Saved entries
--- START ---
-- ==== Sys2Proof/Machine/Hazards.lean ====
section
/-!
DEFINITION. The deadlock detector and its extensions (R213 to R219), and the reconfiguration port (R222 to R229, R476).
-/

namespace Sys2Proof.Machine

/-! Wait-for edges (Table 9-1). -/

/-- An edge from a waiting leg to a leg, each numbered 8 × unit + leg, with the victim key of its queue where it is extensible. -/
structure WaitEdge where
  src : Nat
  dst : Nat
  key : Option Nat
  deriving DecidableEq, Repr

/-- What a snapshot finds: its edges, the legs that wait at send endpoints (R261), the queues that starve with no leg that sends to them, whether a
wait leaves the Field by a port of its network, a wait at a hurdle, and another wait that ends outside the legs. -/
structure Snapshot where
  edges : List WaitEdge
  sends : List (Nat × Nat)
  fed : List Nat
  away : Bool
  hurdle : Bool
  other : Bool
  deriving DecidableEq, Repr

/-- Nothing waits. -/
def Snapshot.empty : Snapshot := { edges := [], sends := [], fed := [], away := false, hurdle := false, other := false }

/-- Two snapshots together. -/
def Snapshot.join (a b : Snapshot) : Snapshot :=
  { edges := a.edges ++ b.edges, sends := a.sends ++ b.sends, fed := a.fed ++ b.fed, away := a.away || b.away, hurdle := a.hurdle || b.hurdle,
    other := a.other || b.other }

/-- Do waits leave the Field by a port bound to the channel unit or to a route of the Field network (R219)? -/
def Snapshot.external (a : Snapshot) : Bool := a.away || !a.sends.isEmpty

/-- The entry that holds back a link: its head, or the head of the link that head waits for. The fuel bounds the links. -/
def State.holdsBack (s : State) (p : Nat) : Nat → Nat → Option Transit
  | 0, _ => none
  | fuel + 1, k =>
    match s.link p k with
    | [] => none
    | t :: _ => match t.path with
      | n :: _ => State.holdsBack s p fuel n
      | [] => some t

/-- The edge of a refused entry that leg `n` waits behind. Log entry 67 (DESIGN CHOICE, unsafe). -/
def State.refusedEdge (s : State) (p n : Nat) (t : Transit) : Snapshot :=
  if t.unit < 32 then
    { Snapshot.empty with edges := [{ src := n, dst := 8 * t.unit + t.entry.leg, key := some (queueKey t.unit t.q t.entry.leg) }] }
  else
    let g := t.unit - 32
    let peer := s.get (Reg.FLD_GP_BIND_PEER p g)
    let role := s.get (Reg.FLD_CH_PORT_BIND_ROLE p g)
    if peer = 3 ∧ role = 1 then { Snapshot.empty with sends := [(n, s.get (Reg.FLD_CH_PORT_BIND_INDEX p g))] }
    else if peer = 3 ∧ role = 3 then { Snapshot.empty with hurdle := true }
    else { Snapshot.empty with away := peer == 4, other := true }

/-- Every loaded and valid leg of a slot, as unit and leg. -/
def State.legsOf (s : State) (p slot : Nat) : List (Nat × Nat × Leg) :=
  (List.range 32).flatMap fun u => ((s.unit p u).legs.filter fun e => e.2.valid && e.2.slot == slot).map fun e => (u, e.1, e.2)

/-- The edges of a leg that needs an entry from one of its queues (Table 9-1). -/
def State.starveEdges (s : State) (p slot u x q : Nat) : Snapshot :=
  let from' := (s.legsOf p slot).filter fun y => y.2.2.dests.contains (u, q, x)
  { Snapshot.empty with
    edges := from'.map fun y => { src := 8 * u + x, dst := 8 * y.1 + y.2.1, key := none }, fed := if from' = [] then [8 * u + x] else [] }

/-- The edges of a leg with a generator that waits for a slot of a ring (Table 9-1). -/
def State.ringEdges (s : State) (p slot n r : Nat) (reads : Bool) : Snapshot :=
  { Snapshot.empty with edges :=
      (s.legsOf p slot).flatMap fun y =>
        if y.2.2.kind == 2 && (List.range 4).any fun g =>
            y.2.2.agMode g != 0 && y.2.2.agTarget g == 3 && y.2.2.agRing g == r && y.2.2.agWrites g == reads then
          [{ src := n, dst := 8 * y.1 + y.2.1, key := none }]
        else [] }

/-- The edges of the active leg of a unit. -/
def State.unitEdges (s : State) (p slot u : Nat) : Snapshot :=
  let x := s.unitLeg p u
  let n := 8 * u + x
  match s.leg p u x with
  | none => Snapshot.empty
  | some l =>
    if l.slot ≠ slot then Snapshot.empty
    else
      let st := s.unitStall p u
      let full := (st.full.filterMap fun k => s.holdsBack p 32 k).map (s.refusedEdge p n)
      (full ++ st.queues.map (s.starveEdges p slot u x) ++ st.rings.map fun r => s.ringEdges p slot n r.1 r.2).foldl Snapshot.join Snapshot.empty

/-- Does a select group deliver to legs of a slot through a port of a Field (R264)? -/
def State.selectPort (s : State) (p slot : Nat) : Bool :=
  (List.range 16).any fun g => s.chPort p g 2 && s.get (Reg.FLD_CH_PORT_BIND_CTX p g) == slot

/-- The snapshot of a resident context on a Field (R214): where a select group feeds it, a leg that starves and that no leg sends to may wait for a
record, which leaves the Field by a port of the channel unit (R219). Log entry 67 (DESIGN CHOICE, unsafe). -/
def State.snapshot (s : State) (p slot : Nat) : Snapshot :=
  let a := (List.range 32).foldl (fun a u => a.join (s.unitEdges p slot u)) Snapshot.empty
  { a with away := a.away || (!a.fed.isEmpty && s.selectPort p slot) }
--- END ---
- **What is expected**: How many of the lines in the records include the word "channel"? Only the number should be given.

- **Result of the task**: 2